When interpreting findings of clinical trials, It is important to help frame results in a way that clinicians can understand and integrate into decision making process. The number needed to treat (NNT) is the number of patients you need to treat to prevent one additional bad outcome. NNT is calculated using the following formula:
\[NNT =\frac{1}{Risk\:in\:the\:untreated\:group -Risk\:in\:the\:treated\:group}\] Estimates of NNT are usually rounded up to the next highest whole number to avoid overestimate of efficacy.
Example: 1,500 patients with CHF were randomized to receive a new treatment plan while 1,500 were randomized to standard of care. After one year’s time, 375 patients of the standard of care group expired, while 325 patients of the new treatment group expired. Calculate NNT.
\[NNT =\frac{1}{Risk\:in\:the\:untreated\:group -Risk\:in\:the\:treated\:group}=\frac{1}{375/1500-325/1500}=30\] Interpretation: 30 patients need to be treated with the new treatment plan to prevent one death.
The same approach can also be used to look at the risk of side effects by calculating the number needed to harm (NNH) to cause one additional person to be harmed.
\[NNH =\frac{1}{Rate\:in\:the\:treated\:group -Rate\:in\:the\:untreated\:group}\] Estimates of NNH are usually rounded down to the next lowest whole number to avoid understating the harms.
Example: 1,500 patients with colorectal cancer were randomized to receive a new therapeutic agent while 1,500 were randomized to receive placebo.
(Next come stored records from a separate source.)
-- ==== Sys2Proof/Machine/SourceLine.lean ====
section
/-! DEFINITION. The spec's textual form of a request and its programs (30_encoding.md R57, 60_exceptions.md R129): a line of text,
the request it assembles to, and a caller that issues lines in order and holds the values `t0`, `t1`, ... The caller's values
are no state of the block (10_state.md R20; log entry 17). -/
namespace Sys2Proof.Machine

/-- The name of a caller-held value, its characters in order. -/
abbrev HeldName := List Char

/-- An operand: "either the name of a caller-held value (`t0`, `t1`, ...) or a literal" (R57). -/
inductive LineOperand where
  | held (n : HeldName)
  | literal (v : Nat)
  deriving DecidableEq, Repr

/-- A line: "Outputs come first, then `=`, the mnemonic and the inputs in the port order of rule R53" (R57). -/
structure SourceLine where
  targets  : List HeldName
  mnemonic : Mnemonic
  operands : List LineOperand
  deriving DecidableEq, Repr

/-- An output port that a line can name (10_state.md R19). -/
inductive OutputPort where
  | r
  | r2
  | f
  deriving DecidableEq, Repr

/-- The outputs a line of each mnemonic names, in order (the forms of R57 and R58). -/
def Mnemonic.outputs (m : Mnemonic) : List OutputPort :=
  match m with
  | .ADD_QPO | .SUB_QPO | .MUL_QPO | .DIV_QPO | .FMA_QPO | .ENCODE_F128 | .NEG_QPO => [.r]
  | .CLASS_F128 | .DIV_256BY128 | .SRS_128 | .SLS_128 | .DIV_128BY128 => [.r, .f]
  | .MUL_128X128 | .SQR_128 => [.r, .r2]
  | .DECODE_F128 | .SRS_256 | .SLS_256 => [.r, .r2, .f]

/-- The values the caller holds, by name, the newest first: the newest of one name is the one held (DESIGN CHOICE, log entry 17). -/
abbrev Held := List (HeldName × Word)

/-- The word of an operand: a held value, or a literal that fits a port. -/
def LineOperand.word (h : Held) (o : LineOperand) : Option Word :=
  match o with
  | .held n => (h.find? (fun p => p.1 == n)).map Prod.snd
  | .literal v => if v < 2 ^ 128 then some (BitVec.ofNat 128 v) else none

/-- "A line assembles to one request" (R57); `none` where a name is not held, a literal does not fit its port, or the numbers of
outputs and operands are not the row's. -/
def SourceLine.request (h : Held) (l : SourceLine) : Option Request :=
  if l.targets.length ≠ l.mnemonic.outputs.length then none
  else (l.operands.mapM (LineOperand.word h)).bind (assemble l.mnemonic)

/-- The word on an output port, the bit `f` zero-extended. -/
def OutputPort.word (s : State) (p : OutputPort) : Word :=
  match p with
  | .r => s.r
  | .r2 => s.r2
  | .f => (BitVec.ofBool s.f).setWidth 128

/-- The caller takes a line's outputs from the ports and holds them under the line's names. -/
def SourceLine.receive (h : Held) (l : SourceLine) (s : State) : Held :=
  (l.targets.zip (l.mnemonic.outputs.map (OutputPort.word s))).reverse ++ h

/-- Steps that answer the `n` oldest requests; a stop ends them. -/
def answerOldest (n : Nat) (s : State) : Host.Outcome State Fault Refusal :=
  match n with
  | 0 => .next s
  | n + 1 =>
    match step s with
    | .next t => answerOldest n t
    | .fault k => .fault k
    | .refused k => .refused k

/-- The caller presents a request and waits for its response: whatever waits ahead of it is answered first (20_memory.md R43), and
the last of the steps delivers the response of this request. -/
def State.awaitResponse (s : State) (q : Request) : Host.Outcome State Fault Refusal :=
  answerOldest (s.requests.length + 1) (s.present q)

/-- A program: "a sequence of requests the caller presents" (60_exceptions.md R129). Each line is presented only once the response of
the line before it has been delivered, as a line that uses that response must be (70_reset_and_hazards.md R141). That the caller
waits even where no operand needs it, and that after `err = 1`, which it does not look at, it holds the unspecified outputs under
the line's names and goes on, is the model's choice (DESIGN CHOICE, log entry 18): what the caller does then "is outside the block"
(60_exceptions.md R126). -/
def runLines (ls : List SourceLine) (h : Held) (s : State) : Option (Held × State) :=
  match ls with
  | [] => some (h, s)
  | l :: rest =>
    match l.request h with
    | none => none
    | some q =>
      match s.awaitResponse q with
      | .next t => runLines rest (l.receive h t) t
      | .fault _ => none
      | .refused _ => none

/-! ### From characters to lines -/

/-- What a line of text is made of. -/
inductive Token where
  | word (cs : List Char)
  | comma
  | equals
  | opening
  | closing
  deriving DecidableEq, Repr

/-- Close the word read so far, its characters newest first. -/
def Token.close (acc : List Char) (ts : List Token) : List Token :=
  if acc.isEmpty then ts else .word acc.reverse :: ts

/-- Split text into tokens; blanks separate. -/
def tokens (acc : List Char) (text : List Char) : List Token :=
  match text with
  | [] => Token.close acc []
  | c :: cs =>
    if c = ' ' then Token.close acc (tokens [] cs)
    else if c = ',' then Token.close acc (.comma :: tokens [] cs)
    else if c = '=' then Token.close acc (.equals :: tokens [] cs)
    else if c = '(' then Token.close acc (.opening :: tokens [] cs)
    else if c = ')' then Token.close acc (.closing :: tokens [] cs)
    else tokens (c :: acc) cs

/-- A digit's value. -/
def digit (c : Char) : Nat :=
  if '0' ≤ c ∧ c ≤ '9' then c.toNat - '0'.toNat
  else if 'A' ≤ c ∧ c ≤ 'F' then c.toNat - 'A'.toNat + 10
  else if 'a' ≤ c ∧ c ≤ 'f' then c.toNat - 'a'.toNat + 10
  else 16

/-- A number in the given base, at least one digit; `_` separates the halves of a hexadecimal literal (00_scope.md R12). -/
def number (base : Nat) (cs : List Char) : Option Nat :=
  let ds := if base = 16 then cs.filter (fun c => c ≠ '_') else cs
  if ds.isEmpty || ds.any (fun c => base ≤ digit c) then none
  else some (ds.foldl (fun n c => n * base + digit c) 0)

/-- The name of a caller-held value: a letter, then letters, digits or `_`, as in `t0`, `r`, `r2`, `hi` (R57; the names of
95_test_vectors.md). -/
def heldName (cs : List Char) : Option HeldName :=
  if (cs.take 1).any Char.isAlpha && cs.all (fun c => c.isAlphanum || c == '_') then some cs else none

/-- An operand: a name, or "a literal in the notation of 00_scope.md rule R12, written `#0x...` or `#<decimal>`" (R57). -/
def operandText (cs : List Char) : Option LineOperand :=
  if cs.take 3 = ['#', '0', 'x'] then (number 16 (cs.drop 3)).map .literal
  else if cs.take 1 = ['#'] then (number 10 (cs.drop 1)).map .literal
  else (heldName cs).map .held

/-- A mnemonic's text (R52, R58). -/
def Mnemonic.text (m : Mnemonic) : String :=
  match m with
  | .ADD_QPO => "ADD_QPO"
  | .SUB_QPO => "SUB_QPO"
  | .MUL_QPO => "MUL_QPO"
  | .DIV_QPO => "DIV_QPO"
  | .FMA_QPO => "FMA_QPO"
  | .CLASS_F128 => "CLASS_F128"
  | .DECODE_F128 => "DECODE_F128"
  | .ENCODE_F128 => "ENCODE_F128"
  | .MUL_128X128 => "MUL_128X128"
  | .DIV_256BY128 => "DIV_256BY128"
  | .SRS_128 => "SRS_128"
  | .SRS_256 => "SRS_256"
  | .SLS_128 => "SLS_128"
  | .SLS_256 => "SLS_256"
  | .NEG_QPO => "NEG_QPO"
  | .SQR_128 => "SQR_128"
  | .DIV_128BY128 => "DIV_128BY128"

/-- Every mnemonic. -/
def Mnemonic.all : List Mnemonic :=
  [.ADD_QPO, .SUB_QPO, .MUL_QPO, .DIV_QPO, .FMA_QPO, .CLASS_F128, .DECODE_F128, .ENCODE_F128, .MUL_128X128, .DIV_256BY128,
    .SRS_128, .SRS_256, .SLS_128, .SLS_256, .NEG_QPO, .SQR_128, .DIV_128BY128]

/-- The mnemonic a word spells. -/
def mnemonicText (cs : List Char) : Option Mnemonic :=
  Mnemonic.all.find? (fun m => m.text.toList == cs)

/-- Words separated by commas, up to the end of the tokens. -/
def commaList (ts : List Token) : Option (List (List Char)) :=
  match ts with
  | [.word w] => some [w]
  | .word w :: .comma :: rest => (commaList rest).map (w :: ·)
  | _ => none

/-- The tokens before and after the equals sign. -/
def splitEquals (ts : List Token) : Option (List Token × List Token) :=
  match ts with
  | [] => none
  | .equals :: rest => some ([], rest)
  | t :: rest => (splitEquals rest).map (fun p => (t :: p.1, p.2))

/-- The outputs' names: one name, or a list in parentheses (R57). -/
def targetsText (ts : List Token) : Option (List HeldName) :=
  match ts with
  | [.word w] => (heldName w).map ([·])
  | .opening :: rest =>
    if rest.getLast? = some .closing then (commaList rest.dropLast).bind (fun ws => ws.mapM heldName) else none
  | _ => none

/-- A line of text (R57); `none` where the text is no line. -/
def readLine (text : String) : Option SourceLine :=
  match splitEquals (tokens [] text.toList) with
  | some (left, .word m :: right) =>
    match targetsText left, mnemonicText m, (commaList right).bind (fun ws => ws.mapM operandText) with
    | some targets, some mnemonic, some operands => some ⟨targets, mnemonic, operands⟩
    | _, _, _ => none
  | _ => none

end Sys2Proof.Machine
end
After 6 month’s time, 25 of the placebo group developed severe diarrhea, while 375 of the treatment group developed severe diarrhea. Calculate NNH!
\[NNH =\frac{1}{Rate\:in\:the\:treated\:group -Rate\:in\:the\:untreated\:group}=\frac{1}{375/1500-25/1500}=4.3\] Interpretation: 4 patients need to be treated with the new therapeutic agent in order for one patient to develop severe diarrhea.
case–control study is a study in which two groups of individuals are initially identified: (1) a group that has the disease under study (the cases) and (2) a group that does not have the disease under study (the controls). An attempt is then made to relate their prior health habits to their current disease status.
In a case-control study, we do not know the incidence in the exposed population or the incidence in the nonexposed population because we start with diseased people (cases) and nondiseased people (controls). Therefore, in a case-control study we cannot calculate the relative risk. An alternative solution would be to calculate odds ratio.
To better under the concept of odds, consider the following example. If you toss a fair coin, the probability of getting heads is 50% (P). The probability of getting tails is 1-P. What are the odds of getting heads? To answer this question we start by defining odds, which is defined as the ratio of the number of ways the event can occur to the number of ways the event cannot occur.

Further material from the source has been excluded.